Recorded data
/-! ### Figures (R20) and readings (R463) -/

/-- Logical cores of a die that are live. -/
def coresLive (s : State) (d : Nat) : Nat := ((List.range 24).filter (fun i => (s.core (24 * d + i)).st == 0)).length
/-- Engine clock and Ox issue of a die. -/
def clkOf (s : State) (d : Nat) : Nat := s.rdF (R.CDIE_CLK d) 11 0
/-- Ox issue of a die, sixteenths. -/
def oxOf (s : State) (d : Nat) : Nat := s.rdF (R.CDIE_OX_ISSUE d) 4 0
/-- PWR_FIG_FP8: the full figure in proportion to live cores, clocks and Ox issue (R19, R20). -/
def figFp8 (s : State) : Nat :=
  20450 * ((List.range 16).map (fun d => s.coresLive d * s.clkOf d * (12288 * s.oxOf d + 1024 * 16))).sum / (384 * 2000 * 13312 * 16)
/-- PWR_FIG_DRAM. -/
def figDram (s : State) : Nat := 3072 * (12 - s.ms.fenced.length)
/-- PWR_FIG_SRAM: 8.5 MiB a core, 13 MiB a cluster. -/
def figSram (s : State) : Nat :=
  ((List.range 16).map (fun d => s.coresLive d * 17 + ((List.range 4).filter (fun j => !s.rdB (R.CDIE_STAT d) (27 + j))).length * 26)).sum / 2
/-- PWR_FIG_HALL: a port at half width counts half, one that is DOWN not at all. -/
def figHall (s : State) : Nat :=
  ((List.range 32).map (fun p => if s.portState p = 9 then 0 else if s.rdB (preg p 0x104) 25 then 100 else 200)).sum

/-- A sensor's reading: 0–24 dies, 25–28 lid, 29–40 stacks. -/
def tempOf (s : State) (i : Nat) : Int := (Map.get s.pwr.temps (Config.firstTemp i) i).toInt
/-- Kind of a sensor: 0 die, 1 lid, 2 stack. -/
def sensorKind (i : Nat) : Nat := if i < 25 then 0 else if i < 29 then 1 else 2
/-- Throttle threshold of a kind (R463). -/
def throttleAt (s : State) (kind : Nat) : Int :=
  if kind = 0 then ((s.rdF R.PWR_THERM_THR 7 0 : Nat) : Int) else if kind = 1 then 75 else 95
/-- Alert threshold of a kind. -/
def alertAt (s : State) (kind : Nat) : Int :=
  if kind = 0 then ((s.rdF R.PWR_THERM_THR 15 8 : Nat) : Int) else if kind = 1 then 80 else 100
/-- A reading is taken; a compute die's shows in its CDIE_STAT. -/
def tempSet (s : State) (i : Nat) (t : Byte) : State :=
  let s : State := { s with pwr := { s.pwr with temps := Map.set s.pwr.temps i t } }
  if i < 16 then s.wrF (R.CDIE_STAT i) 7 0 t.toNat else s

/-! ### The ladder (R461, R464) -/

/-- Set a die's clock. -/
def clkSet (s : State) (d v : Nat) : State := s.wrF (R.CDIE_CLK d) 11 0 v
/-- Set a die's Ox issue. -/
def oxSet (s : State) (d v : Nat) : State := s.wrF (R.CDIE_OX_ISSUE d) 4 0 v
/-- A step down, counted. -/
def throttled (s : State) : State := (s.bump R.PWR_THROTTLE_CNT).raise 0x05 1
/-- THROTTLED of each die and THR_PWR, after a change. -/
def ladderBits (s : State) : State :=
  let low (d : Nat) : Bool := s.clkOf d < 2000 || s.oxOf d < 16
  let s := (List.range 16).foldl (fun u d => u.wrF (R.CDIE_STAT d) 25 25 (if low d then 1 else 0)) s
  s.wrF R.PWR_STAT 25 25 (if (List.range 16).any low then 1 else 0)
/-- Does a throttle threshold passed make die `d` take the ladder by itself: its own, or the lid's or a stack's? -/
def dieHot (s : State) (d : Nat) : Bool := s.pwr.hot.contains d || s.pwr.hot.any (fun i => 25 ≤ i)
/-- The power ladder's step at average power `p` (R461). A die that throttles is not raised. -/
def ladderStep (s : State) (p : Nat) : State :=
  let lim := s.rdF R.PWR_LIMIT 11 0
  let floor := s.rdF R.PWR_OX_FLOOR 4 0
  let ds := List.range 16
  let cool := ds.filter (fun d => !s.dieHot d)
  if lim < p then
    let c := ds.filter (fun d => floor < s.oxOf d)
    let m := c.foldl (fun a d => max a (s.oxOf d)) 0
    match c.find? (fun d => s.oxOf d == m) with
    | some d => (s.oxSet d (m - 1)).throttled
    | none => if ds.any (fun d => 800 < s.clkOf d) then (ds.foldl (fun u d => u.clkSet d (max 800 (u.clkOf d - 50))) s).throttled else s
  else if p * 100 < 95 * lim then
    if ds.any (fun d => s.clkOf d < 2000) then cool.foldl (fun u d => if u.clkOf d < 2000 then u.clkSet d (min 2000 (u.clkOf d + 50)) else u) s
    else
      let m := cool.foldl (fun a d => min a (s.oxOf d)) 16
      match cool.find? (fun d => s.oxOf d == m) with
      | some d => if m < 16 then s.oxSet d (m + 1) else s
      | none => s
  else s
/-- The steps of dies over their throttle threshold (R464): Ox issue first, then clock. -/
def thermalStep (s : State) : State :=
  let floor := s.rdF R.PWR_OX_FLOOR 4 0
  ((List.range 16).filter s.dieHot).foldl (fun u d =>
    if floor < u.oxOf d then (u.oxSet d (u.oxOf d - 1)).throttled
    else if 800 < u.clkOf d then (u.clkSet d (max 800 (u.clkOf d - 50))).throttled else u) s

-- WORK REQUIRED --
Look through the entries above and quote exactly the lines from the line with "kind (R463). -/" to the line with "let s := (List.range", counting both of those lines.

-- OUTPUT --
/-- Throttle threshold of a kind (R463). -/
def throttleAt (s : State) (kind : Nat) : Int :=
  if kind = 0 then ((s.rdF R.PWR_THERM_THR 7 0 : Nat) : Int) else if kind = 1 then 75 else 95
/-- Alert threshold of a kind. -/
def alertAt (s : State) (kind : Nat) : Int :=
  if kind = 0 then ((s.rdF R.PWR_THERM_THR 15 8 : Nat) : Int) else if kind = 1 then 80 else 100
/-- A reading is taken; a compute die's shows in its CDIE_STAT. -/
def tempSet (s : State) (i : Nat) (t : Byte) : State :=
  let s : State := { s with pwr := { s.pwr with temps := Map.set s.pwr.temps i t } }
  if i < 16 then s.wrF (R.CDIE_STAT i) 7 0 t.toNat else s

/-! ### The ladder (R461, R464) -/

/-- Set a die's clock. -/
def clkSet (s : State) (d v : Nat) : State := s.wrF (R.CDIE_CLK d) 11 0 v
/-- Set a die's Ox issue. -/
def oxSet (s : State) (d v : Nat) : State := s.wrF (R.CDIE_OX_ISSUE d) 4 0 v
/-- A step down, counted. -/
def throttled (s : State) : State := (s.bump R.PWR_THROTTLE_CNT).raise 0x05 1
/-- THROTTLED of each die and THR_PWR, after a change. -/
def ladderBits (s : State) : State :=
  let low (d : Nat) : Bool := s.clkOf d < 2000 || s.oxOf d < 16
  let s := (List.range 16).foldl (fun u d => u.wrF (R.CDIE_STAT d) 25 25 (if low d then 1 else 0)) s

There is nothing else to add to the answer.